== EXTRACTED MATERIAL ==

theorem witness_LeaseAndAdmission :
    (wl.Quiet ∧ 5 < 2 ^ 32 ∧ 7 ≤ noCourse ∧ ((wl.half Half.west).leaseSeq < 5 ∨ (wl.half Half.west).leaseSeq = 5 ∧ (wl.half
       Half.west).leaseHolder = Half.east ∧ Half.west = Half.west)) ∧
    (wl.Quiet ∧ 6 < 2 ^ 32 ∧ 7 ≤ noCourse ∧ ((wl.half Half.west).leaseSeq < 6 ∨ (wl.half Half.west).leaseSeq = 6 ∧ (wl.half
       Half.west).leaseHolder = Half.east ∧ Half.east = Half.west)) ∧
    (wl.Quiet ∧ 5 < 2 ^ 32 ∧ 7 ≤ noCourse ∧ (5 < (wl.half Half.west).leaseSeq ∨ (wl.half Half.west).leaseSeq = 5 ∧ Half.east =
       Half.east)) ∧
    (wl.Quiet ∧ 4 < 2 ^ 32 ∧ 7 ≤ noCourse ∧ (4 < (wl.half Half.west).leaseSeq ∨ (wl.half Half.west).leaseSeq = 4 ∧ Half.west =
       Half.east)) ∧
    (wl.Quiet ∧ (wl.half Half.west).running = true) ∧
    (wl.Quiet ∧ (wl.half Half.east).running = true) ∧
    (x15_6_1.Quiet ∧ (x15_6_1.half Half.east).running = false) ∧
    (x15_7_1.Quiet ∧ (x15_7_1.half Half.east).running = false) ∧
    (x15_9_1.Quiet ∧ x15_9_1.avl.purlinUp = false) ∧
    (wl.Quiet ∧ (∀ (o : OutReq), o ∈ wl.eng.outs → wl.acrossPurlin (State.accHalf o.acc) o.node = false) ∧ wl.avl.purlinUp = true
       ∧ wl.spanningJobs = [] ∧ wl.plc.moves = [] ∧ wl.ylx.moves = []) ∧
    (x15_11_1.Quiet ∧ x15_11_1.avl.purlinUp = false) ∧
    (x15_12_1.Quiet ∧ x15_12_1.avl.purlinUp = false ∧ x15_12_1.west.course ≠ noCourse ∧ x15_12_1.east.course ≠ noCourse) ∧
    (wl.Quiet ∧ pad.wf = true ∧ (wl.begun 3).Takes pad 0x6F00 3 ∧ (wl.begun 3).Authorized pad 0x6F00 3 0 9 ∧ (∀ (r : Nat × Nat ×
       Nat), r ∈ State.admissionRanges pad.data → r.fst % 65536 = 0 ∧ r.snd.fst % 65536 = 0 ∧ r.snd.snd ≠ 0 ∧ wl.oneContext
       r.snd.fst r.snd.snd = true) ∧ 1 ≤ field 10 1 pad.data ∧ field 10 1 pad.data ≤ 64 ∧ wl.isRoofPeer (field 0 2 pad.data) =
       true ∧ (wl.node (field 0 2 pad.data)).health.expelled = false ∧ wl.avl.admission.st = 0 ∧ wl.course ≠ noCourse ∧ 102 = max
       (field 2 8 pad.data) (wl.course + 2)) ∧
    ((wad 1).Quiet ∧ (wad 1).avl.admission.st = 1 ∧ (wad 1).avl.admission.ranges = [(1048576, 0, 1)] ∧ (wad 1).isSelf (wad
       1).avl.admission.partner = false ∧ (wad 1).wayTo (wad 1).avl.admission.partner ≠ State.Way.unreachable ∧ (wad
       1).avl.purlinUp = true ∧ (wad 1).eng.outs = []) ∧
    ((wad 2).Quiet ∧ (wad 2).avl.admission.st = 2 ∧ (wad 2).eng.outs = [] ∧ (wad 2).admissionBroken = false) := ⟨⟨State.quiet_of _ (by decide +kernel), by decide +kernel⟩,
   ⟨State.quiet_of _ (by decide +kernel), by decide +kernel⟩,
   ⟨State.quiet_of _ (by decide +kernel), by decide +kernel⟩,
   ⟨State.quiet_of _ (by decide +kernel), by decide +kernel⟩,
   ⟨State.quiet_of _ (by decide +kernel), by decide +kernel⟩,
   ⟨State.quiet_of _ (by decide +kernel), by decide +kernel⟩,
   ⟨State.quiet_of _ (by decide +kernel), by decide +kernel⟩,
   ⟨State.quiet_of _ (by decide +kernel), by decide +kernel⟩,
   ⟨State.quiet_of _ (by decide +kernel), by decide +kernel⟩,
   ⟨State.quiet_of _ (by decide +kernel), by first | decide +kernel | (intros; rfl) | (intro _ h; cases h; done) | (intro _ h; cases h; decide +kernel) | (intro k; cases k <;> decide +kernel), by decide +kernel⟩,
   ⟨State.quiet_of _ (by decide +kernel), by decide +kernel⟩,
   ⟨State.quiet_of _ (by decide +kernel), by decide +kernel⟩,
   ⟨State.quiet_of _ (by decide +kernel), State.signed_wf _ _ _ _ (by decide) (by decide +kernel), State.takes_of _ _ _ _ (by decide +kernel), State.signed_authorized _ _ _ _ _ (by decide +kernel), by first | decide +kernel | (intros; rfl) | (intro _ h; cases h; done) | (intro _ h; cases h; decide +kernel) | (intro k; cases k <;> decide +kernel), by decide +kernel⟩,
   ⟨State.quiet_of _ (by decide +kernel), by decide +kernel⟩,
   ⟨State.quiet_of _ (by decide +kernel), by decide +kernel⟩⟩


theorem witness_ManagementEvents :
    ((wan 3).Quiet ∧ 2 < 4 ∧ 773 < 65536 ∧ 0x6805 < 65536) ∧
    ((wan 3).Quiet ∧ 2 < 4 ∧ 66309 < 2 ^ 32 ∧ (wan 3).mgm.announces = [{ sub := 2, seq := 66309, sends := 3 : Announce }] ∧ 3 < 8) ∧
    ((wan 8).Quiet ∧ 2 < 4 ∧ 66309 < 2 ^ 32 ∧ (wan 8).mgm.announces = [{ sub := 2, seq := 66309, sends := 8 : Announce }] ∧ 8 ≤ 8) ∧
    ((wan 3).Quiet ∧ cu (wan 3) = ((wan 3).begun 3).count Half.west 0x1102 3 ∧ 9 < 256 ∧ 12 < 256 ∧ 5 < 256 ∧ (3 ≤ (wan 3).phase ∧
       (wan 3).phase ≤ 10 ∨ (wan 3).phase = 240) ∧ (12 ≠ 0 ∧ 12 ≠ 255)) ∧
    ((wan 3).Quiet ∧ cu (wan 3) = ((wan 3).begun 3).count Half.west 0x1102 3 ∧ 9 < 256 ∧ 255 < 256 ∧ 5 < 256 ∧ (3 ≤ (wan 3).phase
       ∧ (wan 3).phase ≤ 10 ∨ (wan 3).phase = 240) ∧ (255 = 0 ∨ 255 = 255)) ∧
    (x15_25_1.Quiet ∧ cu x15_25_1 = (x15_25_1.begun 3).count Half.west 0x1102 3 ∧ 9 < 256 ∧ 12 < 256 ∧ 5 < 256 ∧ (3 ≤
       x15_25_1.phase ∧ x15_25_1.phase ≤ 10 ∨ x15_25_1.phase = 240) ∧ 5 ∈ [0, 5, 127, 255]) ∧
    ((wan 3).Quiet ∧ cu (wan 3) = ((wan 3).begun 3).count Half.west 0x1102 3 ∧ 9 < 256 ∧ 12 < 256 ∧ 4 < 256 ∧ (3 ≤ (wan 3).phase ∧
       (wan 3).phase ≤ 10 ∨ (wan 3).phase = 240) ∧ ¬4 ∈ [0, 5, 127, 255]) ∧
    ((wan 3).Quiet ∧ 50 < 128 ∧ 2 ≤ (wan 3).phase) ∧
    (x15_28_1.Quiet ∧ 50 < 128 ∧ x15_28_1.phase < 2) ∧
    ((wan 3).Quiet ∧ 3 ≤ (wan 3).phase) ∧
    (wmo.Quiet ∧ (∀ (i : Nat) (r : Nat × Nat), rls[i]? = some r → State.railOut i r.fst = false) ∧ (Instr.monitorSample 3 rls
       [900, 950] 80).wf = true) ∧
    (wmo.Quiet ∧ (∀ (i : Nat) (r : Nat × Nat), rls[i]? = some r → State.railOut i r.fst = false) ∧ (Instr.monitorSample 3 rls
       [900, 1001] 80).wf = true) ∧
    (wmo.Quiet ∧ (∀ (i : Nat) (r : Nat × Nat), rls[i]? = some r → State.railOut i r.fst = false) ∧ (Instr.monitorSample 3 rls []
       80).wf = true) ∧
    (x15_34_1.Quiet ∧ (∀ (i : Nat) (r : Nat × Nat), rls[i]? = some r → State.railOut i r.fst = false) ∧ (Instr.monitorSample 3 rls
       [1200] 80).wf = true) ∧
    (wmo.Quiet ∧ wmo.mon.holdover = false) ∧
    (x15_36_1.Quiet) ∧
    ((wl2 2).Quiet ∧ (wl2 2).mgm.update = 2 ∧ (wl2 2).avl.purlinUp = true) ∧
    (x15_38_1.Quiet ∧ x15_38_1.mgm.update = 2 ∧ x15_38_1.avl.purlinUp = true) ∧
    (x15_39_1.Quiet ∧ x15_39_1.mgm.update = 3) ∧
    (x15_40_1.Quiet ∧ x15_40_1.mgm.update = 4 ∧ x15_40_1.enc.st = 3 ∧ x15_40_1.enc.active < 2) ∧
    (x15_41_1.Quiet ∧ (x15_41_1.mgm.update = 2 ∨ x15_41_1.mgm.update = 3 ∨ x15_41_1.mgm.update = 4)) ∧
    (x15_42_1.Quiet ∧ (x15_42_1.mgm.update = 2 ∨ x15_42_1.mgm.update = 3 ∨ x15_42_1.mgm.update = 4)) ∧
    (x15_43_1.Quiet ∧ (x15_43_1.mgm.update = 2 ∨ x15_43_1.mgm.update = 3 ∨ x15_43_1.mgm.update = 4)) := ⟨⟨State.quiet_of _ (by decide +kernel), by decide +kernel⟩,
   ⟨State.quiet_of _ (by decide +kernel), by decide +kernel⟩,
   ⟨State.quiet_of _ (by decide +kernel), by decide +kernel⟩,
   ⟨State.quiet_of _ (by decide +kernel), rfl, by decide +kernel⟩,
   ⟨State.quiet_of _ (by decide +kernel), rfl, by decide +kernel⟩,
   ⟨State.quiet_of _ (by decide +kernel), rfl, by decide +kernel⟩,
   ⟨State.quiet_of _ (by decide +kernel), rfl, by decide +kernel⟩,
   ⟨State.quiet_of _ (by decide +kernel), by decide +kernel⟩,
   ⟨State.quiet_of _ (by decide +kernel), by decide +kernel⟩,
   ⟨State.quiet_of _ (by decide +kernel), by decide +kernel⟩,
   ⟨State.quiet_of _ (by decide +kernel), chkRails, by decide +kernel⟩,
   ⟨State.quiet_of _ (by decide +kernel), chkRails, by decide +kernel⟩,
   ⟨State.quiet_of _ (by decide +kernel), chkRails, by decide +kernel⟩,
   ⟨State.quiet_of _ (by decide +kernel), chkRails, by decide +kernel⟩,
   ⟨State.quiet_of _ (by decide +kernel), by decide +kernel⟩,
   State.quiet_of _ (by decide +kernel),
   ⟨State.quiet_of _ (by decide +kernel), by decide +kernel⟩,
   ⟨State.quiet_of _ (by decide +kernel), by decide +kernel⟩,
   ⟨State.quiet_of _ (by decide +kernel), by decide +kernel⟩,
   ⟨State.quiet_of _ (by decide +kernel), by decide +kernel⟩,
   ⟨State.quiet_of _ (by decide +kernel), by decide +kernel⟩,
   ⟨State.quiet_of _ (by decide +kernel), by decide +kernel⟩,
   ⟨State.quiet_of _ (by decide +kernel), by decide +kernel⟩⟩


theorem witness_DictionaryAccess :
    (w0.Quiet ∧ 4096 < 65536 ∧ 1 < 256 ∧ (rd 4096 1 0 0).wf = true ∧ State.pduGood (rd 4096 1 0 0) = true ∧ w0.phaseGate (rd 4096
       1 0 0) 4096 1 = State.Gate.go ∧ w0.phase ≠ 240 ∧ objAt 4096 1 = some (ob 4096 1) ∧ (rd 4096 1 0 0).trailer = none ∧
       State.mayRead (rd 4096 1 0 0) 4096 = true ∧ w0.keptReply (rd 4096 1 0 0) 1 4096 1 = none) ∧
    (w0.Quiet ∧ 0x4110 < 65536 ∧ 2 < 256 ∧ (rd 0x4110 2 1 2).wf = true ∧ State.pduGood (rd 0x4110 2 1 2) = true ∧ w0.phaseGate (rd
       0x4110 2 1 2) 0x4110 2 = State.Gate.go ∧ w0.phase ≠ 240 ∧ objAt 0x4110 2 = some (ob 0x4110 2) ∧ (rd 0x4110 2 1 2).trailer =
       none ∧ State.mayRead (rd 0x4110 2 1 2) 0x4110 = true ∧ w0.keptReply (rd 0x4110 2 1 2) 1 0x4110 2 = none) ∧
    (w0.Quiet ∧ 0x4110 < 65536 ∧ 2 < 256 ∧ (rd 0x4110 2 0 0).wf = true ∧ State.pduGood (rd 0x4110 2 0 0) = true ∧ w0.phaseGate (rd
       0x4110 2 0 0) 0x4110 2 = State.Gate.go ∧ w0.phase ≠ 240 ∧ objAt 0x4110 2 = some (ob 0x4110 2) ∧ (rd 0x4110 2 0 0).trailer =
       none ∧ State.mayRead (rd 0x4110 2 0 0) 0x4110 = true ∧ w0.keptReply (rd 0x4110 2 0 0) 3 0x4110 2 = none) ∧
    (w0.Quiet ∧ (w0.begun 3).Takes (pdu (le 8 196608)) 0x3002 2 ∧ State.writeEffect (pdu (le 8 196608)) 0x3002 2 (pdu (le 8
       196608)).data ((w0.begun 3).takePdu (pdu (le 8 196608))) = ((State.writeEffect (pdu (le 8 196608)) 0x3002 2 (pdu (le 8
       196608)).data ((w0.begun 3).takePdu (pdu (le 8 196608)))).fst, (State.writeEffect (pdu (le 8 196608)) 0x3002 2 (pdu (le 8
       196608)).data ((w0.begun 3).takePdu (pdu (le 8 196608)))).snd) ∧ 0x3002 < 65536 ∧ 2 < 256 ∧ (pdu (le 8 196608)).wf = true ∧
       State.pduGood (pdu (le 8 196608)) = true ∧ w0.phaseGate (pdu (le 8 196608)) 0x3002 2 = State.Gate.go ∧ w0.phase ≠ 240 ∧
       objAt 0x3002 2 = some (ob 0x3002 2) ∧ (pdu (le 8 196608)).trailer = none ∧ cmdClass 0x3002 2 (pdu (le 8 196608)).data =
       none) ∧
    (w0.Quiet ∧ psg.wf = true ∧ (w0.begun 3).Takes psg 0x2070 1 ∧ (w0.begun 3).Authorized psg 0x2070 1 0 9 ∧ State.writeEffect psg
       0x2070 1 psg.data ((w0.begun 3).authorized psg 0 9) = ((State.writeEffect psg 0x2070 1 psg.data (ba w0 psg)).fst,
       (State.writeEffect psg 0x2070 1 psg.data (ba w0 psg)).snd) ∧ 0x2070 < 65536 ∧ 1 < 256 ∧ State.pduGood psg = true ∧
       w0.phaseGate psg 0x2070 1 = State.Gate.go ∧ w0.phase ≠ 240 ∧ objAt 0x2070 1 = some (ob 0x2070 1)) ∧
    (w0.Quiet ∧ (w0.begun 3).Takes (pr 0x2070 1) 0x2F01 4 ∧ 0x2F01 < 65536 ∧ 4 < 256 ∧ (pr 0x2070 1).wf = true ∧ State.pduGood (pr
       0x2070 1) = true ∧ w0.phaseGate (pr 0x2070 1) 0x2F01 4 = State.Gate.go ∧ w0.phase ≠ 240 ∧ objAt 0x2F01 4 = some (ob 0x2F01
       4) ∧ (pr 0x2070 1).trailer = none ∧ field 0 2 (pr 0x2070 1).data = 0x2070 ∧ field 2 1 (pr 0x2070 1).data = 1 ∧ objAt 0x2070
       1 = some (ob 0x2070 1) ∧ (8192 ≤ 0x2070 ∧ 0x2070 ≤ 0x2EFF ∧ 1 ≠ 0)) ∧
    (w0.Quiet ∧ (w0.begun 3).Takes (pr 4096 1) 0x2F01 4 ∧ 0x2F01 < 65536 ∧ 4 < 256 ∧ (pr 4096 1).wf = true ∧ State.pduGood (pr
       4096 1) = true ∧ w0.phaseGate (pr 4096 1) 0x2F01 4 = State.Gate.go ∧ w0.phase ≠ 240 ∧ objAt 0x2F01 4 = some (ob 0x2F01 4) ∧
       (pr 4096 1).trailer = none ∧ field 0 2 (pr 4096 1).data = 4096 ∧ field 2 1 (pr 4096 1).data = 1 ∧ objAt 4096 1 = some (ob
       4096 1) ∧ (4096 < 8192 ∨ 0x2EFF < 4096)) ∧
    (w0.Quiet ∧ 0x3001 < 65536 ∧ 2 < 256 ∧ x15_51_1.wf = true ∧ State.pduGood x15_51_1 = true ∧ w0.phaseGate x15_51_1 0x3001 2 =
       State.Gate.go ∧ w0.phase ≠ 240 ∧ objAt 0x3001 2 = some (ob 0x3001 2) ∧ x15_51_1.trailer = none ∧ State.mayRead x15_51_1
       0x3001 = false ∧ w0.keptReply x15_51_1 1 0x3001 2 = none) ∧
    ((wmb 0).Quiet ∧ 0x4110 < 65536 ∧ 2 < 256 ∧ (pmb false).wf = true ∧ State.pduGood (pmb false) = true ∧ (wmb 0).phaseGate (pmb
       false) 0x4110 2 = State.Gate.go ∧ (wmb 0).phase ≠ 240 ∧ objAt 0x4110 2 = some (ob 0x4110 2) ∧ (Instr.mailboxRequest 3
       Half.west false 3 4 (raw 0x4110 2)).wf = true ∧ (wmb 0).endUp Half.west = true ∧ (pmb false).trailer = none ∧ (wmb
       0).mgm.mailbox = [] ∧ pmb false = State.parsePdu (Path.mailbox Half.west false 3) 4 (raw 0x4110 2) ∧ field 3 1 (raw 0x4110
       2) = 1 ∧ field 6 2 (raw 0x4110 2) = 0x4110 ∧ field 8 1 (raw 0x4110 2) = 2 ∧ State.mayRead (pmb false) 0x4110 = true ∧ (wmb
       0).keptReply (pmb false) 1 0x4110 2 = none) ∧
    ((wmb 0).Quiet ∧ 0x4110 < 65536 ∧ 2 < 256 ∧ (pmb true).wf = true ∧ State.pduGood (pmb true) = true ∧ (wmb 0).phaseGate (pmb
       true) 0x4110 2 = State.Gate.go ∧ (wmb 0).phase ≠ 240 ∧ objAt 0x4110 2 = some (ob 0x4110 2) ∧ (Instr.mailboxRequest 3
       Half.west true 3 4 (raw 0x4110 2)).wf = true ∧ (wmb 0).endUp Half.west = true ∧ (pmb true).trailer = none ∧ (wmb
       0).mgm.mailbox = [] ∧ pmb true = State.parsePdu (Path.mailbox Half.west true 3) 4 (raw 0x4110 2) ∧ field 3 1 (raw 0x4110 2)
       = 1 ∧ field 6 2 (raw 0x4110 2) = 0x4110 ∧ field 8 1 (raw 0x4110 2) = 2 ∧ State.mayRead (pmb true) 0x4110 = true ∧ (wmb
       0).keptReply (pmb true) 1 0x4110 2 = none) ∧
    ((wmb 16).Quiet ∧ 0x4110 < 65536 ∧ 2 < 256 ∧ (pmb true).wf = true ∧ State.pduGood (pmb true) = true ∧ (wmb 16).phaseGate (pmb
       true) 0x4110 2 = State.Gate.go ∧ (wmb 16).phase ≠ 240 ∧ objAt 0x4110 2 = some (ob 0x4110 2) ∧ (Instr.mailboxRequest 3
       Half.west true 3 4 (raw 0x4110 2)).wf = true ∧ (wmb 16).endUp Half.west = true ∧ 16 ≤ (wmb 16).mgm.mailbox.length) := ⟨⟨State.quiet_of _ (by decide +kernel), by decide +kernel⟩,
   ⟨State.quiet_of _ (by decide +kernel), by decide +kernel⟩,
   ⟨State.quiet_of _ (by decide +kernel), by decide +kernel⟩,
   ⟨State.quiet_of _ (by decide +kernel), State.takes_of _ _ _ _ (by decide +kernel), rfl, by decide +kernel⟩,
   ⟨State.quiet_of _ (by decide +kernel), State.signed_wf _ _ _ _ (by decide) (by decide +kernel), State.takes_of _ _ _ _ (by decide +kernel), State.signed_authorized _ _ _ _ _ (by decide +kernel), rfl, by decide +kernel⟩,
   ⟨State.quiet_of _ (by decide +kernel), State.takes_of _ _ _ _ (by decide +kernel), by decide +kernel⟩,
   ⟨State.quiet_of _ (by decide +kernel), State.takes_of _ _ _ _ (by decide +kernel), by decide +kernel⟩,
   ⟨State.quiet_of _ (by decide +kernel), by decide +kernel⟩,
   ⟨State.quiet_of _ (by decide +kernel), by decide +kernel⟩,
   ⟨State.quiet_of _ (by decide +kernel), by decide +kernel⟩,
   ⟨State.quiet_of _ (by decide +kernel), by decide +kernel⟩⟩

end B15
namespace B16

def prg := signed 0x3FF0 1 9 (le 1 4 ++ le 2 9 ++ le 2 3)
def ba2 (s : State) (p : Pdu) : State := (s.begun 3).authorized p 0 9
def wag (st : Nat) : State := { w0 with rdg := { mode := 1, agents := [(0, { state := 1, node := 5 }), (4, { state := st, node := 9, tag := 3 })] } }
def wna : State := { w0 with rdg.agents := [] }
def pdg := signed 0x3FF0 2 9 (le 1 4)
def pmd (m : Nat) := signed 0x3FF0 3 9 (le 1 m)
def prb := signed 0x3FF0 4 9 []
def wdn : State := { w0 with rdg := { mode := 0, agents := [(0, { state := 1, node := 5 })] } }
def wrb : State := { w0 with rdg := { mode := 0, rebuild := some prb, downLines := [7], agents := [(0, { state := 1, node := 5 }), (4, { state := 4, node := 9 })] } }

===

TASK REQUIREMENTS -
Every line above from the line with "0x2070 1 psg.data ((w0.begun" to the line with "1 = some (ob 0x2070 1) ∧", both included, must be reproduced exactly, and no other line may appear.

RESPONSE TO THIS EXERCISE -
       0x2070 1 psg.data ((w0.begun 3).authorized psg 0 9) = ((State.writeEffect psg 0x2070 1 psg.data (ba w0 psg)).fst,
       (State.writeEffect psg 0x2070 1 psg.data (ba w0 psg)).snd) ∧ 0x2070 < 65536 ∧ 1 < 256 ∧ State.pduGood psg = true ∧
       w0.phaseGate psg 0x2070 1 = State.Gate.go ∧ w0.phase ≠ 240 ∧ objAt 0x2070 1 = some (ob 0x2070 1)) ∧
    (w0.Quiet ∧ (w0.begun 3).Takes (pr 0x2070 1) 0x2F01 4 ∧ 0x2F01 < 65536 ∧ 4 < 256 ∧ (pr 0x2070 1).wf = true ∧ State.pduGood (pr
       0x2070 1) = true ∧ w0.phaseGate (pr 0x2070 1) 0x2F01 4 = State.Gate.go ∧ w0.phase ≠ 240 ∧ objAt 0x2F01 4 = some (ob 0x2F01
       4) ∧ (pr 0x2070 1).trailer = none ∧ field 0 2 (pr 0x2070 1).data = 0x2070 ∧ field 2 1 (pr 0x2070 1).data = 1 ∧ objAt 0x2070
       1 = some (ob 0x2070 1) ∧ (8192 ≤ 0x2070 ∧ 0x2070 ≤ 0x2EFF ∧ 1 ≠ 0)) ∧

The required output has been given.